C=\frac{(n-1)}{2S_0} \sum_i\sum_j w_{i,j} (y_i-y_j)^2 / \sum_i z_i^2

with all the terms defined as above. Applying this to the St. Louis data:

>>> gc=pysal.Geary(y,w)
>>> gc.C
0.58677650610841037
>>> gc.EC
1.0
>>> gc.z_norm
-4.9919430662102107
>>> gc.p_norm
5.9774876937090937e-07

we see that the statistic C is significantly lower than its expected value EC. Although the sign of the standardized statistic is negative (in contrast to what held for I, the interpretation is the same, namely evidence of strong positive spatial autocorrelation in the homicide rates.

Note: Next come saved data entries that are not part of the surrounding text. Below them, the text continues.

-- ==== Sys2Proof/Machine/Gf.lean ====
section
/-! DEFINITION. The Galois-field and bit-permutation utilities and `GF.MUL` (40_gf_utilities.md R110 to R114). -/

namespace Sys2Proof.Machine

/-- One doubling in the field: shift left, and XOR with 0x1B when bit 7 is carried out (R111). -/
def gfDouble (a : Byte) : Byte := if a.getLsbD 7 then (a <<< 1) ^^^ 0x1B else a <<< 1

/-- The loop of R111 after `8 - n` of its 8 turns, with the product so far in `p`. -/
def gfMulLoop : Nat → Byte → Byte → Byte → Byte
  | 0, _, _, p => p
  | n + 1, a, b, p => gfMulLoop n (gfDouble a) (b >>> 1) (if b.getLsbD 0 then p ^^^ a else p)

/-- `gf_mul(a, b)`: peasant multiplication with carry reduction modulo x^8+x^4+x^3+x+1 (R110, R111). -/
def gfMul (a b : Byte) : Byte := gfMulLoop 8 a b 0

/-- `ALOG[i]`, 0x03 raised to the power `i` (R112). -/
def gfAlog : Nat → Byte
  | 0 => 1
  | i + 1 => gfMul (gfAlog i) 0x03

/-- The `ALOG` table of R112, `ALOG[0]` first. -/
def gfAlogTable : List Byte :=
  (List.range 254).foldl (fun t _ => gfMul (t.headD 0) 0x03 :: t) [1] |>.reverse

/-- `LOG[a]`: the `i` in 0..254 with `ALOG[i] = a` (R112). -/
def gfLog (a : Byte) : Nat := gfAlogTable.idxOf a

/-- The log/antilog-table variant `gf_mul_t` (R112). It is a property, not a second datapath: no command computes it. -/
def gfMulTable (a b : Byte) : Byte :=
  if a = 0 ∨ b = 0 then 0 else gfAlogTable.getD ((gfLog a + gfLog b) % 255) 0

/-- `permute(block, from_width, to_width, table)` (R113): output position `i` takes input position `table[i]`, both 1-indexed
from the most significant bit. No command reaches it (D43). -/
def permute (fromWidth toWidth : Nat) (block : BitVec fromWidth) (table : List Nat) : BitVec toWidth :=
  ofBits toWidth fun j => block.getLsbD (fromWidth - table.getD (toWidth - 1 - j) 0)

/-- `GF.MUL` (R114): the product of the two bytes at `SRC` to the byte at `DST`. -/
def execGfMul (p : Param) (s : State) : Host.Outcome State Fault Refusal :=
  runCommand (operandsGfMul p s) (fun x => [gfMul (x.src.getD 0 0) (x.src.getD 1 0)]) s

end Sys2Proof.Machine
end

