-- ==== Sys2Proof/Machine/Aes.lean ====
section
/-! DEFINITION. The AES-128 key-schedule and round engine and its four commands (41_aes128.md R120 to R138). A state, a block
and a round key are 16 bytes, byte `r + 4c` in row `r` and column `c` (R120). -/

namespace Sys2Proof.Machine

/-- The S-box, rows `a div 16`, columns `a mod 16` (R121). -/
def sboxRows : List (List Byte) :=
  [ [0x63, 0x7c, 0x77, 0x7b, 0xf2, 0x6b, 0x6f, 0xc5, 0x30, 0x01, 0x67, 0x2b, 0xfe, 0xd7, 0xab, 0x76],
    [0xca, 0x82, 0xc9, 0x7d, 0xfa, 0x59, 0x47, 0xf0, 0xad, 0xd4, 0xa2, 0xaf, 0x9c, 0xa4, 0x72, 0xc0],
    [0xb7, 0xfd, 0x93, 0x26, 0x36, 0x3f, 0xf7, 0xcc, 0x34, 0xa5, 0xe5, 0xf1, 0x71, 0xd8, 0x31, 0x15],
    [0x04, 0xc7, 0x23, 0xc3, 0x18, 0x96, 0x05, 0x9a, 0x07, 0x12, 0x80, 0xe2, 0xeb, 0x27, 0xb2, 0x75] ] ++
  [ [0x09, 0x83, 0x2c, 0x1a, 0x1b, 0x6e, 0x5a, 0xa0, 0x52, 0x3b, 0xd6, 0xb3, 0x29, 0xe3, 0x2f, 0x84],
    [0x53, 0xd1, 0x00, 0xed, 0x20, 0xfc, 0xb1, 0x5b, 0x6a, 0xcb, 0xbe, 0x39, 0x4a, 0x4c, 0x58, 0xcf],
    [0xd0, 0xef, 0xaa, 0xfb, 0x43, 0x4d, 0x33, 0x85, 0x45, 0xf9, 0x02, 0x7f, 0x50, 0x3c, 0x9f, 0xa8],
    [0x51, 0xa3, 0x40, 0x8f, 0x92, 0x9d, 0x38, 0xf5, 0xbc, 0xb6, 0xda, 0x21, 0x10, 0xff, 0xf3, 0xd2] ] ++
  [ [0xcd, 0x0c, 0x13, 0xec, 0x5f, 0x97, 0x44, 0x17, 0xc4, 0xa7, 0x7e, 0x3d, 0x64, 0x5d, 0x19, 0x73],
    [0x60, 0x81, 0x4f, 0xdc, 0x22, 0x2a, 0x90, 0x88, 0x46, 0xee, 0xb8, 0x14, 0xde, 0x5e, 0x0b, 0xdb],
    [0xe0, 0x32, 0x3a, 0x0a, 0x49, 0x06, 0x24, 0x5c, 0xc2, 0xd3, 0xac, 0x62, 0x91, 0x95, 0xe4, 0x79],
    [0xe7, 0xc8, 0x37, 0x6d, 0x8d, 0xd5, 0x4e, 0xa9, 0x6c, 0x56, 0xf4, 0xea, 0x65, 0x7a, 0xae, 0x08] ] ++
  [ [0xba, 0x78, 0x25, 0x2e, 0x1c, 0xa6, 0xb4, 0xc6, 0xe8, 0xdd, 0x74, 0x1f, 0x4b, 0xbd, 0x8b, 0x8a],
    [0x70, 0x3e, 0xb5, 0x66, 0x48, 0x03, 0xf6, 0x0e, 0x61, 0x35, 0x57, 0xb9, 0x86, 0xc1, 0x1d, 0x9e],
    [0xe1, 0xf8, 0x98, 0x11, 0x69, 0xd9, 0x8e, 0x94, 0x9b, 0x1e, 0x87, 0xe9, 0xce, 0x55, 0x28, 0xdf],
    [0x8c, 0xa1, 0x89, 0x0d, 0xbf, 0xe6, 0x42, 0x68, 0x41, 0x99, 0x2d, 0x0f, 0xb0, 0x54, 0xbb, 0x16] ]

/-- `SBOX[a]` (R121). -/
def sbox (a : Byte) : Byte := (sboxRows.getD (a.toNat / 16) []).getD (a.toNat % 16) 0

/-- The inverse S-box (R122). No command reads it: it is there to state the inverse layers. -/
def invSboxRows : List (List Byte) :=
  [ [0x52, 0x09, 0x6a, 0xd5, 0x30, 0x36, 0xa5, 0x38, 0xbf, 0x40, 0xa3, 0x9e, 0x81, 0xf3, 0xd7, 0xfb],
    [0x7c, 0xe3, 0x39, 0x82, 0x9b, 0x2f, 0xff, 0x87, 0x34, 0x8e, 0x43, 0x44, 0xc4, 0xde, 0xe9, 0xcb],
    [0x54, 0x7b, 0x94, 0x32, 0xa6, 0xc2, 0x23, 0x3d, 0xee, 0x4c, 0x95, 0x0b, 0x42, 0xfa, 0xc3, 0x4e],
    [0x08, 0x2e, 0xa1, 0x66, 0x28, 0xd9, 0x24, 0xb2, 0x76, 0x5b, 0xa2, 0x49, 0x6d, 0x8b, 0xd1, 0x25] ] ++
  [ [0x72, 0xf8, 0xf6, 0x64, 0x86, 0x68, 0x98, 0x16, 0xd4, 0xa4, 0x5c, 0xcc, 0x5d, 0x65, 0xb6, 0x92],
    [0x6c, 0x70, 0x48, 0x50, 0xfd, 0xed, 0xb9, 0xda, 0x5e, 0x15, 0x46, 0x57, 0xa7, 0x8d, 0x9d, 0x84],
    [0x90, 0xd8, 0xab, 0x00, 0x8c, 0xbc, 0xd3, 0x0a, 0xf7, 0xe4, 0x58, 0x05, 0xb8, 0xb3, 0x45, 0x06],
    [0xd0, 0x2c, 0x1e, 0x8f, 0xca, 0x3f, 0x0f, 0x02, 0xc1, 0xaf, 0xbd, 0x03, 0x01, 0x13, 0x8a, 0x6b] ] ++
  [ [0x3a, 0x91, 0x11, 0x41, 0x4f, 0x67, 0xdc, 0xea, 0x97, 0xf2, 0xcf, 0xce, 0xf0, 0xb4, 0xe6, 0x73],
    [0x96, 0xac, 0x74, 0x22, 0xe7, 0xad, 0x35, 0x85, 0xe2, 0xf9, 0x37, 0xe8, 0x1c, 0x75, 0xdf, 0x6e],
    [0x47, 0xf1, 0x1a, 0x71, 0x1d, 0x29, 0xc5, 0x89, 0x6f, 0xb7, 0x62, 0x0e, 0xaa, 0x18, 0xbe, 0x1b],
    [0xfc, 0x56, 0x3e, 0x4b, 0xc6, 0xd2, 0x79, 0x20, 0x9a, 0xdb, 0xc0, 0xfe, 0x78, 0xcd, 0x5a, 0xf4] ] ++
  [ [0x1f, 0xdd, 0xa8, 0x33, 0x88, 0x07, 0xc7, 0x31, 0xb1, 0x12, 0x10, 0x59, 0x27, 0x80, 0xec, 0x5f],
    [0x60, 0x51, 0x7f, 0xa9, 0x19, 0xb5, 0x4a, 0x0d, 0x2d, 0xe5, 0x7a, 0x9f, 0x93, 0xc9, 0x9c, 0xef],
    [0xa0, 0xe0, 0x3b, 0x4d, 0xae, 0x2a, 0xf5, 0xb0, 0xc8, 0xeb, 0xbb, 0x3c, 0x83, 0x53, 0x99, 0x61],
    [0x17, 0x2b, 0x04, 0x7e, 0xba, 0x77, 0xd6, 0x26, 0xe1, 0x69, 0x14, 0x63, 0x55, 0x21, 0x0c, 0x7d] ]

/-- `INV_SBOX[a]` (R122). -/
def invSbox (a : Byte) : Byte := (invSboxRows.getD (a.toNat / 16) []).getD (a.toNat % 16) 0

/-- A 16-byte state from a function of the byte's index. -/
def aesState (f : Nat → Byte) : List Byte := (List.range 16).map f

/-- `SubBytes` (R123). -/
def subBytes (s : List Byte) : List Byte := aesState fun i => sbox (s.getD i 0)

/-- `ShiftRows` (R124): `b'[r + 4c] = b[r + 4((c + r) mod 4)]`, the direction chosen by 90_conflicts.md C1. -/
def shiftRows (s : List Byte) : List Byte :=
  aesState fun i => s.getD (i % 4 + 4 * ((i / 4 + i % 4) % 4)) 0

/-- The MDS matrix of R125, by row. -/
def mixMatrix : List (List Byte) := [[2, 3, 1, 1], [1, 2, 3, 1], [1, 1, 2, 3], [3, 1, 1, 2]]

/-- `MixColumns` (R125): column `c` of the result is the matrix times column `c` of the state. -/
def mixColumns (s : List Byte) : List Byte :=
  aesState fun i =>
    let row := mixMatrix.getD (i % 4) []
    let col := fun k => s.getD (k + 4 * (i / 4)) 0
    gfMul (row.getD 0 0) (col 0) ^^^ gfMul (row.getD 1 0) (col 1) ^^^
      gfMul (row.getD 2 0) (col 2) ^^^ gfMul (row.getD 3 0) (col 3)

/-- `AddRoundKey` (R126). -/
def addRoundKey (s k : List Byte) : List Byte := aesState fun i => s.getD i 0 ^^^ k.getD i 0

/-- A word of the key schedule: 4 bytes in order (R127). -/
structure AesWord where
  t0 : Byte
  t1 : Byte
  t2 : Byte
  t3 : Byte
  deriving DecidableEq, Repr

def aesWordBytes (w : AesWord) : List Byte := [w.t0, w.t1, w.t2, w.t3]

def aesWordXor (a b : AesWord) : AesWord := ⟨a.t0 ^^^ b.t0, a.t1 ^^^ b.t1, a.t2 ^^^ b.t2, a.t3 ^^^ b.t3⟩

/-- `RotWord`, `SubWord` (R127). -/
def rotWord (w : AesWord) : AesWord := ⟨w.t1, w.t2, w.t3, w.t0⟩
def subWord (w : AesWord) : AesWord := ⟨sbox w.t0, sbox w.t1, sbox w.t2, sbox w.t3⟩

/-- `RCON[j]`, `j` from 1: powers of x in GF(2^8) starting at x^0 (R128). -/
def rcon : Nat → Byte
  | 0 => 0
  | 1 => 1
  | j + 2 => gfMul (rcon (j + 1)) 0x02

/-- `g(t, j)` (R127). -/
def keyG (t : AesWord) (j : Nat) : AesWord := aesWordXor (subWord (rotWord t)) ⟨rcon j, 0, 0, 0⟩

/-- Word `i` of a 16-byte key (R127). -/
def keyWord (key : List Byte) (i : Nat) : AesWord :=
  ⟨key.getD (4 * i) 0, key.getD (4 * i + 1) 0, key.getD (4 * i + 2) 0, key.getD (4 * i + 3) 0⟩

/-- One turn of the loop of R130 for word `i`; the words so far stand last word first, so that `w[i-1]` is entry 0 and
`w[i-4]` entry 3. -/
def keyStep (ws : List AesWord) (i : Nat) : List AesWord :=
  let last := ws.getD 0 ⟨0, 0, 0, 0⟩
  let t := if i % 4 = 0 then keyG last (i / 4) else last
  aesWordXor (ws.getD 3 ⟨0, 0, 0, 0⟩) t :: ws

/-- `w[0 .. 43]` (R130). -/
def keyWords (key : List Byte) : List AesWord :=
  ((List.range' 4 40).foldl keyStep [keyWord key 3, keyWord key 2, keyWord key 1, keyWord key 0]).reverse

/-- `rk[r]`, four words in order (R130). -/
def roundKey (ws : List AesWord) (r : Nat) : List Byte :=
  (List.range 4).flatMap fun j => aesWordBytes (ws.getD (4 * r + j) ⟨0, 0, 0, 0⟩)

/-- `KeyExpansion`: the round keys `rk[0 .. 10]` (R130). -/
def keyExpansion (key : List Byte) : List (List Byte) :=
  let ws := keyWords key
  (List.range 11).map (roundKey ws)

/-- `Round(s, k)` (R131) and `FinalRound(s, k)` (R132). -/
def aesRound (s k : List Byte) : List Byte := addRoundKey (mixColumns (shiftRows (subBytes s))) k
def aesFinalRound (s k : List Byte) : List Byte := addRoundKey (shiftRows (subBytes s)) k

/-- `Encrypt(pt, key)` (R133). -/
def aesEncrypt (pt key : List Byte) : List Byte :=
  let rk := keyExpansion key
  let s := (List.range' 1 9).foldl (fun s r => aesRound s (rk.getD r [])) (addRoundKey pt (rk.getD 0 []))
  aesFinalRound s (rk.getD 10 [])

/-- `AES128.KEYEXP` (R135): the 11 round keys, `rk[r]` at `DST + 16 r`. -/
def execAes128Keyexp (p : Param) (s : State) : Host.Outcome State Fault Refusal :=
  runCommand (operandsAes128Keyexp p s) (fun x => (keyExpansion x.key).flatten) s

/-- `AES.RND` (R136): one full round; the key bytes are the round key, used as they are. -/
def execAesRnd (p : Param) (s : State) : Host.Outcome State Fault Refusal :=
  runCommand (operandsAesBlock p s) (fun x => aesRound x.src x.key) s

/-- `AES.RNDLAST` (R137): the final round. -/
def execAesRndlast (p : Param) (s : State) : Host.Outcome State Fault Refusal :=
  runCommand (operandsAesBlock p s) (fun x => aesFinalRound x.src x.key) s

/-- `AES128.ENC` (R138). -/
def execAes128Enc (p : Param) (s : State) : Host.Outcome State Fault Refusal :=
  runCommand (operandsAesBlock p s) (fun x => aesEncrypt x.src x.key) s

end Sys2Proof.Machine
end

Similar to what we saw for Moran’s I, we can base inference on Geary’s C using random spatial permutations:

>>> gc=pysal.Geary(y,w,permutations=9999)
>>> gc.p_z_sim
0.040777873752646743
>>> gc.p_sim
0.0046000000000000485

with the first p-value based on a z-transform of the observed C relative to the distribution of values obtained in the permutations, and the second based on the cumulative probability of the observed value in the empirical distribution.

Local Autocorrelation

Local Indicators of Spatial Association

PySAL implements Local Indicators of Spatial Association (LISAs) for Moran’s I:

I_i =  \sum_j z_i w_{i,j} z_j / \sum_i z_i z_i

which results in n values of local spatial autocorrelation, 1 for each spatial unit. Continuing on with the St. Louis example, the LISA statistics are obtained with:

>>> lm=pysal.Moran_Local(y,w)
>>> lm.n
78
>>> len(lm.Is)
78

thus we see 78 LISAs are stored in the vector lm.Is. Inference about these values is obtained through conditional randomization [3] which leads to pseudo p-values for each LISA:

>>> lm.p_sim
array([ 0.169,  0.073,  0.438,  0.298,  0.366,  0.062,  0.308,  0.225,
        0.049,  0.048,  0.234,  0.555,  0.476,  0.651,  0.434,  0.498,
        0.54 ,  0.626,  0.607,  0.19 ,  0.147,  0.031,  0.387,  0.617,
        0.292,  0.681,  0.227,  0.347,  0.417,  0.614,  0.511,  0.61 ,
        0.007,  0.566,  0.234,  0.017,  0.002,  0.003,  0.078,  0.002,
        0.079,  0.451,  0.587,  0.347,  0.236,  0.008,  0.03 ,  0.041,
        0.061,  0.097,  0.264,  0.316,  0.105,  0.501,  0.047,  0.298,
        0.109,  0.669,  0.718,  0.666,  0.291,  0.616,  0.376,  0.502,
        0.351,  0.249,  0.269,  0.421,  0.166,  0.155,  0.233,  0.611,
        0.548,  0.124,  0.636,  0.561,  0.078,  0.112])
        >>>

To identify the significant [4] LISA values we can use numpy indexing:

>>> sig=lm.p_sim<0.05
>>> lm.p_sim[sig]
array([ 0.049,  0.048,  0.031,  0.007,  0.017,  0.002,  0.003,  0.002,
        0.008,  0.03 ,  0.041,  0.047])

and then use this indexing on the q attribute to find out which quadrant of the Moran scatter plot each of the significant values is contained in:

>>> lm.q[sig]
array([4, 3, 4, 1, 3, 1, 3, 1, 1, 3, 3, 3])
>>>

Footnotes

[1]Source: S. Messner, L. Anselin, D. Hawkins, G. Deane, S. Tolnay, R. Baller (2000). An Atlas of the Spatial Patterning of County-Level Homicide, 1960-1990. Pittsburgh, PA, National Consortium on Violence Research (NCOVR)
[2]Because the permutations are random, results from those presented here may vary if you replicate this example.
[3]The n-1 spatial units other than i are used to generate the empirical distribution of the LISA statistics for each i.
[4]Caution is required in interpreting the significance of the LISA statistics due to difficulties with multiple comparisons and a lack of independence across the individual tests. For further discussion see Anselin, L. (1995). “Local indicators of spatial association – LISA”. Geographical Analysis, 27, 93-115.